** Task inputs follows **
theorem configWrite_sat (t inp : Nat) (s : State) (hK : Clo 0x66f75a P) (hs0 : Sat P s) :
    Sat P (configWrite t inp s) := by
  unfold configWrite; (try dsimp only)
  repeat' (first | with_reducible assumption | ((with_reducible refine Clo.mono hK ?_); rfl)
                 | with_reducible apply badConfig_sat | with_reducible apply holdAt_sat
                 | with_reducible apply setTile_sat | with_reducible apply tileFault_sat
                 | with_reducible apply Sat_ite | split | (refine snd_sat (by with_reducible assumption) ?_)
                 | (refine some_sat (by with_reducible assumption) ?_)
                 | (refine some2_sat (by with_reducible assumption) ?_) | dsimp only)

theorem execConfigTokenWrite_sat (t inp : Nat) (s : State) (hK : Clo 0x66f75a P) (hs0 : Sat P s) :
    SatN P (execConfigTokenWrite t inp s) := by
  unfold execConfigTokenWrite; (try dsimp only)
  repeat' (first | with_reducible assumption | ((with_reducible refine Clo.mono hK ?_); rfl)
                 | with_reducible intro _ | with_reducible apply configWrite_sat | with_reducible apply onWf_sat
                 | (simp only [SatN_next]))

theorem injectorSend_sat (p j : Nat) (s : State) (hK : Clo 0x2100 P) (hs0 : Sat P s) : Sat P (injectorSend p j s)
    := by
  unfold injectorSend; (try dsimp only)
  repeat' (first | with_reducible assumption | ((with_reducible refine Clo.mono hK ?_); rfl)
                 | with_reducible intro _ | with_reducible apply modPart_sat | with_reducible apply Sat_ite | split
                 | (simp only [Sat_mk]; refine clo_injectOut hK rfl (Sat_fold ?_))
                 | (refine snd_sat (by with_reducible assumption) ?_)
                 | (refine some_sat (by with_reducible assumption) ?_)
                 | (refine some2_sat (by with_reducible assumption) ?_) | dsimp only)

theorem execInjectorSend_sat (p j : Nat) (s : State) (hK : Clo 0x2100 P) (hs0 : Sat P s) :
    SatN P (execInjectorSend p j s) := by
  unfold execInjectorSend; (try dsimp only)
  repeat' (first | with_reducible assumption | ((with_reducible refine Clo.mono hK ?_); rfl)
                 | with_reducible intro _ | with_reducible apply injectorSend_sat | with_reducible apply onWf_sat
                 | (simp only [SatN_next]))

theorem execTileEpochSwitch_sat (t : Nat) (s : State) (hK : Clo 0x200 P) (hs0 : Sat P s) :
    SatN P (execTileEpochSwitch t s) := by
  unfold execTileEpochSwitch; (try dsimp only)
  repeat' (first | with_reducible assumption | ((with_reducible refine Clo.mono hK ?_); rfl)
                 | with_reducible intro _ | with_reducible apply Sat_elim | with_reducible apply modTile_sat
                 | with_reducible apply onWf_sat | split | (simp only [SatN_next]))

theorem deliver_sat (s : State) (t slot role : Nat) (w : Chan) (took : State → State) (hK : Clo 0x66f75a P)
    (htook : ∀ x0, Sat P x0 → Sat P (took x0)) (hs0 : Sat P s) : Sat P (deliver s t slot role w took) := by
  unfold deliver; (try dsimp only)
  repeat' (first | with_reducible assumption | ((with_reducible refine Clo.mono hK ?_); rfl)
                 | with_reducible intro _ | with_reducible apply modTile_sat | with_reducible apply tileFault_sat
                 | with_reducible apply htook | with_reducible apply Sat_ite | split
                 | (refine snd_sat (by with_reducible assumption) ?_)
                 | (refine some_sat (by with_reducible assumption) ?_)
                 | (refine some2_sat (by with_reducible assumption) ?_) | dsimp only)

theorem deliverVe_sat (b lane : Nat) (i : PortItem) (s : State) (hK : Clo 0x66f75a P) (hs0 : Sat P s) :
    Sat P (deliverVe b lane i s) := by
  unfold deliverVe; (try dsimp only)
  repeat' (first | with_reducible assumption | ((with_reducible refine Clo.mono hK ?_); rfl)
                 | with_reducible intro _ | with_reducible apply deliver_sat | with_reducible apply modTile_sat
                 | with_reducible apply modVe_sat | split | (refine snd_sat (by with_reducible assumption) ?_)
                 | (refine some_sat (by with_reducible assumption) ?_)
                 | (refine some2_sat (by with_reducible assumption) ?_) | dsimp only)

theorem feedTook_sat (p idx : Nat) (s : State) (hK : Clo 0x20100 P) (hs0 : Sat P s) : Sat P (feedTook p idx s) := by
  unfold feedTook; (try dsimp only)
  repeat' (first | with_reducible assumption | ((with_reducible refine Clo.mono hK ?_); rfl)
                 | with_reducible intro _ | with_reducible apply dropActive_sat | with_reducible apply issued_sat
                 | with_reducible apply modActive_sat | with_reducible apply nextFrame_sat
                 | with_reducible apply Sat_id | with_reducible apply Sat_ite | split
                 | (refine snd_sat (by with_reducible assumption) ?_)
                 | (refine some_sat (by with_reducible assumption) ?_)
                 | (refine some2_sat (by with_reducible assumption) ?_) | dsimp only)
** End of Task inputs **
● Work task:
Among the records above, find the lines that contain "slot" and copy every one.

● Written solution:
theorem deliver_sat (s : State) (t slot role : Nat) (w : Chan) (took : State → State) (hK : Clo 0x66f75a P)
    (htook : ∀ x0, Sat P x0 → Sat P (took x0)) (hs0 : Sat P s) : Sat P (deliver s t slot role w took) := by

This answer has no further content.